In the Long May They Run podcast, Trey reveals that an obscure book of urban planning theory became the band’s "bible" when they first began planning their independent, infamous, and shockingly successfully festivals. A Pattern Language (APL), by C. Alexander, et al., proposes and defends a mode of communal living wherein all social functions − from the privacy of the marital bed to the sharing of collective meals to the labor of workers in diverse fields to the pedestrians passing them all on the street − are creatively weaved into an organic, but open whole, designed to balance basic, yet contrasting, human needs like solitude and communality, productivity and rest, self-expression and family and community responsibility, darkness and light.

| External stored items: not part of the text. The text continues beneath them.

/-- The records of the retired units that some elements read, one for each line (18_platform R399). -/
def State.noteSources (s : State) (d : Desc) (ns : List Nat) : State :=
  let gone := ((ns.flatMap fun n => (s.srcLooks d n).flatMap Look.places).filterMap fun p => match p with
    | .here a => if s.unitsGone a 1 then some (a / 64) else none
    | _ => none).dedup
  gone.foldl (fun (t : State) k => t.noteGone (64 * k)) s

/-- The local bytes that some elements overwrite and later ones read, as they stand. -/
def State.overwritten (s : State) (m : Mover) (ws : List Wr) (later : List Nat) : List (Nat × Byte × Bool) :=
  let needed := (later.flatMap fun n => (s.srcLooks m.d n).flatMap Look.places).dedup
  ((ws.filterMap hereOf).map (·.1)).dedup.filterMap fun a =>
    if needed.contains (.here a) && !(m.d.old.any fun o => o.1 == a) then (s.fetchByte m (.here a)).map fun x => (a, x)
    else none

/-- Move the elements `ns`, which nothing stops, of the elements `known` that nothing stops and the elements `rest` that are
still to move. The second part is the bytes of a sheet. -/
def State.moveElems (s : State) (ch : Nat) (m : Mover) (ns known rest : List Nat) (errs : BankErrs) :
    State × List (Nat × Byte × Bool) :=
  let ws := s.elemWrites m ns (s.pickByte m (s.settledWrites m known known.length))
  let old := s.overwritten m ws (rest.drop ns.length)
  let s1 := ((s.touchPages m.d ns).noteSources m.d ns).writeLines (ws.filterMap hereOf)
  let s2 := s1.writeBank (ws.filterMap bankOf') errs
  let hs := bytesAt (ws.filterMap hostOf)
  let s3 := ({ s2 with
    free := s2.free + 1
    plat := { s2.plat with hostOut := s2.plat.hostOut ++ hs.map fun x => .store m.d.id x.1 [x.2] } } : State).modDesc m.d.id
      fun d => { d with old := d.old ++ old, hostWr := d.hostWr ++ hs.map (·.1) }
  let gs := (ws.filterMap fun w => match w.1 with
    | .peer g _ _ => some g
    | _ => none).dedup
  let fall (g a : Nat) : Option Nat := ws.findSome? fun w => match w.1 with
    | .peer g' a' f => if g' = g ∧ a' = a then f else none
    | _ => none
  (gs.foldl (fun s g => s.sendBytes ch m.d g (bytesAt (ws.filterMap (peerOf g))) (fall g)) s3,
   ws.filterMap fun w => match w.1 with
     | .sheet o => some (o, w.2)
     | _ => none)

/-! ## What a copy asks for while it waits -/

/-- The source blocks of other packages that are not known and have not been asked for. -/
def State.missing (s : State) (m : Mover) (ns : List Nat) : List (Nat × Nat) :=
  ((ns.flatMap fun n => (s.srcLooks m.d n).flatMap Look.places).filterMap fun p => match p with
    | .peer g a _ => if (s.fetchByte m p).isNone && !(s.fab.reqs.any fun r => r.dst == g && r.addr == a / 128 * 128 &&
        match r.why with
        | .copyRead d _ => d == m.d.id
        | _ => false) then some (g, a / 128) else none
    | _ => none).dedup

/-- What the byte of a virtual side asks for: a flip of its page, or the zeroing of its granule. -/
def State.askVirt (s : State) (d : Desc) (side : Side) (write : Bool) (o : Int) : State :=
  match side with
  | .virt b =>
    let va := evAddr ((b : Int) + o)
    match (if s.lookSide d side write o = .wait ∧ va < 2 ^ 57 then (s.translate d.asid va).2 else none) with
    | some t =>
      let e := t.pte.toNat
      let l := (s.lease (pteLease e)).lst
      if pteBit e 2 then s.askFlip d.asid t.page
      else if write && pteBit e 6 && (l == .active || l == .returned) then s.askZero (pteLease e) t.page
      else s
    | none => s
  | _ => s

The discovery of this book, of course, corresponds with the time after which Phish had firmly and permanently become an arena-level draw, and during which the group achieved heights of musical performance, economic success, and cultural impact that no one at Nectar’s, or even on the farms of Ian or Amy could have anticipated. The interconnected community they had always sought to build through music was not only actualized, but seemed poised to become a substantial and permanent fixture on the American cultural landscape. A band that had tailored their career so that they needed to prove themselves and win over audiences every night could now not only write its own ticket, but freely set its own benchmarks. The shift to more collective, less guitar-centred improv in ’96, the hard turn towards funk and darkness in ’97, the surprise covers and more spacious sound of ’98, eventually giving way to the ambient bliss from ’99-'00 reveal a band always reaching for a new height, or finding a new way of integrating their catalog and hard-won connection with what was, for them, most interesting or challenging at the moment. It’s no wonder that, after "The Show," Fish thought they should stop; by the new millennium, a band built around having to earn its keep night after night had literally nothing left to prove. And if the band’s 2004 performances aren’t proof enough, Trey’s Charlie Rose interview makes clear that he knew the Phish that he founded and that did, indeed, "conquer America" wasn’t built to last; playing music so diverse, complex, and risky demanded 100% commitment to the project and, once it ceased to become the primary – and virtually sole – focus of the lives of all of the members, it was destined to get "sloppy around the edges" and become something else. Trey, Mike, Fish, and Page are, after all, human beings, rather than musical machines (even if they occasionally sound that way), and APL is grounded in the idea that being fully human requires us all to balance our work – independent, creative work of passion, though it may be – with the other vital facets of our lives, lest any one of them become all consuming, and thus damaging to ourselves, others, or both.